**Dataset entries**
______________________________
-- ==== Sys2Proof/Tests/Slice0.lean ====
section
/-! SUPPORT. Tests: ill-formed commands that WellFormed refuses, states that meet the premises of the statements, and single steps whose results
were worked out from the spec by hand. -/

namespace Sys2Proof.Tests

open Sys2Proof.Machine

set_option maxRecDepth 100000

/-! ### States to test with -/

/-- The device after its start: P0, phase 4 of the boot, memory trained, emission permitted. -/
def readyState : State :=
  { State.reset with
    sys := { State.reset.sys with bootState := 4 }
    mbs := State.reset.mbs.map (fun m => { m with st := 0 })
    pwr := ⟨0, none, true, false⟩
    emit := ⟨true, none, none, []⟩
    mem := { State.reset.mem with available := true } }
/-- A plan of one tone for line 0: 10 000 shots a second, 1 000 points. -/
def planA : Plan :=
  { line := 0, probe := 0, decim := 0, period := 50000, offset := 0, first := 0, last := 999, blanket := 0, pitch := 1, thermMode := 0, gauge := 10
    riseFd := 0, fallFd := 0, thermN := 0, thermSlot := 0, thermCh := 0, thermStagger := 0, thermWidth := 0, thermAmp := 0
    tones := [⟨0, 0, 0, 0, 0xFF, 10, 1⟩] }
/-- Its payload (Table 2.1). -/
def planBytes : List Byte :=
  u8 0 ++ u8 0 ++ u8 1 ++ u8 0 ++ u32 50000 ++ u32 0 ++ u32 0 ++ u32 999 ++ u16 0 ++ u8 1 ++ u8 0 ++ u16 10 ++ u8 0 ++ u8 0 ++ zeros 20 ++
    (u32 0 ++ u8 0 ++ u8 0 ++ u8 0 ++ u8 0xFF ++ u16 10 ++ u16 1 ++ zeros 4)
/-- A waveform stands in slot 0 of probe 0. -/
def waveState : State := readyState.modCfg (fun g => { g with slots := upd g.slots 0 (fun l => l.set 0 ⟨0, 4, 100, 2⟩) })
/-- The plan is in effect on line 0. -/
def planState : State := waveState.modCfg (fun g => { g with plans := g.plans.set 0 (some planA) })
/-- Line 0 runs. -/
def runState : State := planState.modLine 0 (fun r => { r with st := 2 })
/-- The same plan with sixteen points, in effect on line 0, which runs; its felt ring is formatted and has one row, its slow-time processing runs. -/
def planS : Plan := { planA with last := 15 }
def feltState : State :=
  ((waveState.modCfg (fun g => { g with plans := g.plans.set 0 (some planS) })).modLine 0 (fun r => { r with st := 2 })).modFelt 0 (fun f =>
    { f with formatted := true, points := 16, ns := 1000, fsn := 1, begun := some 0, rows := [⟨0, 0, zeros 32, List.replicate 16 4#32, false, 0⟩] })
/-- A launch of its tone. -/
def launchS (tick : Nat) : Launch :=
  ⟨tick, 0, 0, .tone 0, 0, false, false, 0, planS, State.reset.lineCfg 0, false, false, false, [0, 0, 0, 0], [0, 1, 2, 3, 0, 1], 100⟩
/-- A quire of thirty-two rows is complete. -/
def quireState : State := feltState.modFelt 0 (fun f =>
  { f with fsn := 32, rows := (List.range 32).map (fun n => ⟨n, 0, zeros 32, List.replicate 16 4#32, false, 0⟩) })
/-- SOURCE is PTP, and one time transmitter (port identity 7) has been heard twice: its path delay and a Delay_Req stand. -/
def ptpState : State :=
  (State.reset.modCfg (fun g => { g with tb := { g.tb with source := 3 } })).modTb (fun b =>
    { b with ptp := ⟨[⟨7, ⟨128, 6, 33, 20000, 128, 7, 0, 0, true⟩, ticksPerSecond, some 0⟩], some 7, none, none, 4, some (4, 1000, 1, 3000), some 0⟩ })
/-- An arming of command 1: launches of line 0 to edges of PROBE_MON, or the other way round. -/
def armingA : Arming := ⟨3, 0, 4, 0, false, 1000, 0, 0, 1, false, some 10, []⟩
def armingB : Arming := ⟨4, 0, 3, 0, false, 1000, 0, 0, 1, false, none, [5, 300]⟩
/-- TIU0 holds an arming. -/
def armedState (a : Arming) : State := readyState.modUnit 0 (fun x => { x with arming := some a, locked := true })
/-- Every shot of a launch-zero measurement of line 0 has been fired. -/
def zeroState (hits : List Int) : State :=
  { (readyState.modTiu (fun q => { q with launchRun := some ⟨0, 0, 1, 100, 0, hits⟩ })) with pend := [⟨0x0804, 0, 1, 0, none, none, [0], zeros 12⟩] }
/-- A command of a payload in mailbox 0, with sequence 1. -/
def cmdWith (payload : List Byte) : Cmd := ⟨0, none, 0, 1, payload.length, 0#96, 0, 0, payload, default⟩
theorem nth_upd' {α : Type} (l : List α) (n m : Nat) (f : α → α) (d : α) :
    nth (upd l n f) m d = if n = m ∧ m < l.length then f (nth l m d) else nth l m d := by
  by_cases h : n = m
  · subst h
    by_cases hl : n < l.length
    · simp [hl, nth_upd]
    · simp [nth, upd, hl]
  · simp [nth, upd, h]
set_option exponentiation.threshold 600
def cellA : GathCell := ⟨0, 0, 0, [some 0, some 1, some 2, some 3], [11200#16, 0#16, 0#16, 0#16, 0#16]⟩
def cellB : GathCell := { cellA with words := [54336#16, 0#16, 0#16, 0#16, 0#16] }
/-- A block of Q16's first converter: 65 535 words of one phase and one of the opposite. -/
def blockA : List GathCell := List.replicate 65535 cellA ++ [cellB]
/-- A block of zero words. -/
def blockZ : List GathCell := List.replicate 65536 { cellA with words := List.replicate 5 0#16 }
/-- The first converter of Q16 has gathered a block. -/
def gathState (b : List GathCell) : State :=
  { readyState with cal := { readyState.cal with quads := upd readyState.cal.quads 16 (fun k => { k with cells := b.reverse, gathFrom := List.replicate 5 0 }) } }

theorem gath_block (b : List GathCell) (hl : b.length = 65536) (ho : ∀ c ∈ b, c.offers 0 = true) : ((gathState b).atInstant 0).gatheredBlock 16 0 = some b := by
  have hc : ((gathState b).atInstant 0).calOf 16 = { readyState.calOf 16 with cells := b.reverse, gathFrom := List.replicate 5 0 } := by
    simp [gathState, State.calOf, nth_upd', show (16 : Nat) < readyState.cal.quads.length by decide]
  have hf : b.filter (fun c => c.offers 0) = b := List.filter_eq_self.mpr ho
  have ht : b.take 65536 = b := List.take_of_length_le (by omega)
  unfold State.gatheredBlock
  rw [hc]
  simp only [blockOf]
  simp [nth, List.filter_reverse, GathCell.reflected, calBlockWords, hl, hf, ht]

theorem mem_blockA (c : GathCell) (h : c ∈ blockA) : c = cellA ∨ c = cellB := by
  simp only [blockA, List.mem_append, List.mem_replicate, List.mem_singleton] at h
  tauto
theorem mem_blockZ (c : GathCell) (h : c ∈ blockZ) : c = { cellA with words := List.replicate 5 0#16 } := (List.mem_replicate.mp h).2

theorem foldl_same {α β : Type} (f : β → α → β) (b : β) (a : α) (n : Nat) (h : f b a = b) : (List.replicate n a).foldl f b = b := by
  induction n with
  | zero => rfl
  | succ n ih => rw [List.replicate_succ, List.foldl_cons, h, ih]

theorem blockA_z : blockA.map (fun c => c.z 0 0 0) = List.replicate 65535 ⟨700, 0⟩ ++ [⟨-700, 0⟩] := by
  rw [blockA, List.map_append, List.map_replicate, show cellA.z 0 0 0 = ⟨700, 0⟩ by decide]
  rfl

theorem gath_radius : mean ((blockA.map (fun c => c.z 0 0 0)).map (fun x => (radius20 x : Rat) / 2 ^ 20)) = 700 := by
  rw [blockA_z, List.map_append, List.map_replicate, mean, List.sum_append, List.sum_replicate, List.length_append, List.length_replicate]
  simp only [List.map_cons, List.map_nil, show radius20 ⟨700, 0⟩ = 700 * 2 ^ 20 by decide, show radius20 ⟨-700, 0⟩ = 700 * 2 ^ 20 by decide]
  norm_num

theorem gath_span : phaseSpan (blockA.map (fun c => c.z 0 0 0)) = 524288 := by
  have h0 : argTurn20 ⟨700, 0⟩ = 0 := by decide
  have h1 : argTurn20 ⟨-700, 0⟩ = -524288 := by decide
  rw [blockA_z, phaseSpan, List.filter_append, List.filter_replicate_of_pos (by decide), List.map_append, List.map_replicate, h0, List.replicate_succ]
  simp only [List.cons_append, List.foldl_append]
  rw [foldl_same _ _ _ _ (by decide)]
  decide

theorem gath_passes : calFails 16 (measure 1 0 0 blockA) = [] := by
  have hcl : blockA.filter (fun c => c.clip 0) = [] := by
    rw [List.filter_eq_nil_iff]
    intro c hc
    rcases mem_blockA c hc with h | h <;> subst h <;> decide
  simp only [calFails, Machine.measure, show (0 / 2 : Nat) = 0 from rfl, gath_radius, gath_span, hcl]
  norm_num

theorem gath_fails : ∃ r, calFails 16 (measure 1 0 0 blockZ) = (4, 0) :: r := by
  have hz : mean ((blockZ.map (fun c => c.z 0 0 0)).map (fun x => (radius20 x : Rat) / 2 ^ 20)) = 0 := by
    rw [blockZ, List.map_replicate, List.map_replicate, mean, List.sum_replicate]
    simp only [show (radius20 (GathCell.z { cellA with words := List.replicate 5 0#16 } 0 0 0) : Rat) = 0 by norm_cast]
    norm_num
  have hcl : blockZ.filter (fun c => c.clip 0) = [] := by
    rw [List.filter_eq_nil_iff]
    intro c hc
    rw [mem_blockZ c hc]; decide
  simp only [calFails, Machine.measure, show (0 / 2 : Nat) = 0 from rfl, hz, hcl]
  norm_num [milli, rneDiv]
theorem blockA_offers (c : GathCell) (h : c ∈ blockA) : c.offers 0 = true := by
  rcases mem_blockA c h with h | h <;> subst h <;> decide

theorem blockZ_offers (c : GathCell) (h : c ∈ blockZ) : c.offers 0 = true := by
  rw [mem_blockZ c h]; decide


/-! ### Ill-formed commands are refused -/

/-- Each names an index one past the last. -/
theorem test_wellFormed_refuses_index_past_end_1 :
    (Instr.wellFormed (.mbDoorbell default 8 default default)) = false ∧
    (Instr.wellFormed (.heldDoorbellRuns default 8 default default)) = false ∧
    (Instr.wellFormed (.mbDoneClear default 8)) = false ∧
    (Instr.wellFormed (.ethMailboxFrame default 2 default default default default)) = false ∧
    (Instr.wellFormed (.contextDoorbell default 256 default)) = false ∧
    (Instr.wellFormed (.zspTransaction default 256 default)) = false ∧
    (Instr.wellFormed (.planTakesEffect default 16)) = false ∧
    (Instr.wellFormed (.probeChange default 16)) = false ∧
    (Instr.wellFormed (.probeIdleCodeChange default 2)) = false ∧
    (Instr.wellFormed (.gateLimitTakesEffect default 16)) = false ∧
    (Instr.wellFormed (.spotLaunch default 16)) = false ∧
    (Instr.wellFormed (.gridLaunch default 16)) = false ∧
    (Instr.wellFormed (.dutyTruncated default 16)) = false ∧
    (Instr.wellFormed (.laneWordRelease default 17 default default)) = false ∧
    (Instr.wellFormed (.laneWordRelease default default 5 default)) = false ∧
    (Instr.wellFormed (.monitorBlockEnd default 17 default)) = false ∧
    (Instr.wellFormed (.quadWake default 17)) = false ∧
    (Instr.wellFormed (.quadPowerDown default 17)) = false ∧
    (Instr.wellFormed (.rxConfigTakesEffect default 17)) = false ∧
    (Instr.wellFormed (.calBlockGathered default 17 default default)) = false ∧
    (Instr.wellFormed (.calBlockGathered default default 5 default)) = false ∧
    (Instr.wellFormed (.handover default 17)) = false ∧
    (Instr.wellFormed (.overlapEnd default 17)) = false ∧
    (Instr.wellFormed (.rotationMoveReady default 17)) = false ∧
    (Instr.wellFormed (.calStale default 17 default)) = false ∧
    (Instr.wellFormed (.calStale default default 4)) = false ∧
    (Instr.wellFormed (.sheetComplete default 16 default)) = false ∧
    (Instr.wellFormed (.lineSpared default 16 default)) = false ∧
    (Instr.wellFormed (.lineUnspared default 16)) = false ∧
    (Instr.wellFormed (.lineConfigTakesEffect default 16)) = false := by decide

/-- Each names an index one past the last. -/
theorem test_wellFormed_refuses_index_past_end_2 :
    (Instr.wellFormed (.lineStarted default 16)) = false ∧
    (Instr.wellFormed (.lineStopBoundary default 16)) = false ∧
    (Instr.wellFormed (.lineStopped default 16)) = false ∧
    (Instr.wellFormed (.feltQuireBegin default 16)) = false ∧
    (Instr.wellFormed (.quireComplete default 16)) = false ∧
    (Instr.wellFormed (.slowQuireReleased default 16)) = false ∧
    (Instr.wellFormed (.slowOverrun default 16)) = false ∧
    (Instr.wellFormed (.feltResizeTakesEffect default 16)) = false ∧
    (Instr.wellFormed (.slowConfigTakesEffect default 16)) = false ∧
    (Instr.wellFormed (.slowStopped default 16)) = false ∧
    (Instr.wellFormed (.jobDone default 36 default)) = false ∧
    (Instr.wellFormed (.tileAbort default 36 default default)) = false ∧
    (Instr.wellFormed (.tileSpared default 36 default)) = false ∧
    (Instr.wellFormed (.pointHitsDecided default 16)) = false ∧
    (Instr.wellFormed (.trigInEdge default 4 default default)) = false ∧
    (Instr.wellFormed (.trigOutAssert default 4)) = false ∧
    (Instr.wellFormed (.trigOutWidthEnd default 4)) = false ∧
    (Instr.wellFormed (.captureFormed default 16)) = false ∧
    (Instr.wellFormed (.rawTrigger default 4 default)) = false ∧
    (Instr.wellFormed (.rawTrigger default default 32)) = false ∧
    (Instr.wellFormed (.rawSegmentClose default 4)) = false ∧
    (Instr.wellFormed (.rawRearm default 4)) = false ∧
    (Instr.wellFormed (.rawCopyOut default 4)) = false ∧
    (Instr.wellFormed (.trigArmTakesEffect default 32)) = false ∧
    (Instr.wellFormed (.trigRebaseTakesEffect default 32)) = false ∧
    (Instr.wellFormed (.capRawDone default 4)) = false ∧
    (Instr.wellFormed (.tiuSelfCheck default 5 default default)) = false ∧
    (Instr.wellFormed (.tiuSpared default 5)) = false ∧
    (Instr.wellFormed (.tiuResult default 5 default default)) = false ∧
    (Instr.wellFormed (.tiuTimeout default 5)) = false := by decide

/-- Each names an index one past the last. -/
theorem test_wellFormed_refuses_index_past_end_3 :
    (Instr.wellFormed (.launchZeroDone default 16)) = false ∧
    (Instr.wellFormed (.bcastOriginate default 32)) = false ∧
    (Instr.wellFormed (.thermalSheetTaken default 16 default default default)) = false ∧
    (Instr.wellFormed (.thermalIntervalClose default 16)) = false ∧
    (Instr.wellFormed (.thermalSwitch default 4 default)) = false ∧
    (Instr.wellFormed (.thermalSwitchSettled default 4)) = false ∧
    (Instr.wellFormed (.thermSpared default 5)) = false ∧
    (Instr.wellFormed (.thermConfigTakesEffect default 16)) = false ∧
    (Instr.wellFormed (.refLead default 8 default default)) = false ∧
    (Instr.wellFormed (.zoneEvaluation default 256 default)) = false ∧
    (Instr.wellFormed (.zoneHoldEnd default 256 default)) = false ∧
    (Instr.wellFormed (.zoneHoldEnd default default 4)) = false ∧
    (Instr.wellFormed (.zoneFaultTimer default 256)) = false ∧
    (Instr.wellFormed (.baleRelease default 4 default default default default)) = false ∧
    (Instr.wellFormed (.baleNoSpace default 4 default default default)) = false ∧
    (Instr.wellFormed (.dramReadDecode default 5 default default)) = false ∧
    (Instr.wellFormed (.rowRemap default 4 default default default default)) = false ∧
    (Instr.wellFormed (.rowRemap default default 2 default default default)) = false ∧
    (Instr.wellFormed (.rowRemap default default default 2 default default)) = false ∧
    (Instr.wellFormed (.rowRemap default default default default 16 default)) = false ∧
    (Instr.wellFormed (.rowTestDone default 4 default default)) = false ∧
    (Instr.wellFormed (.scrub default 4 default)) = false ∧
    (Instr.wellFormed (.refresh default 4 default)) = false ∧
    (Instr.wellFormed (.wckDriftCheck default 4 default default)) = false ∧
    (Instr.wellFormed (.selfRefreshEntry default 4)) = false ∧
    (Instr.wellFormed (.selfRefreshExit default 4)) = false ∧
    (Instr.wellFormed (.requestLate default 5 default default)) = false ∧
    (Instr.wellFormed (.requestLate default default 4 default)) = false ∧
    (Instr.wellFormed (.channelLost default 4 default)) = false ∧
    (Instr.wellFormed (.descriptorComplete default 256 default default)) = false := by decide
______________________________
Search the data for "payload". Copy every line that has it.

/-- Its payload (Table 2.1). -/
/-- A command of a payload in mailbox 0, with sequence 1. -/
def cmdWith (payload : List Byte) : Cmd := ⟨0, none, 0, 1, payload.length, 0#96, 0, 0, payload, default⟩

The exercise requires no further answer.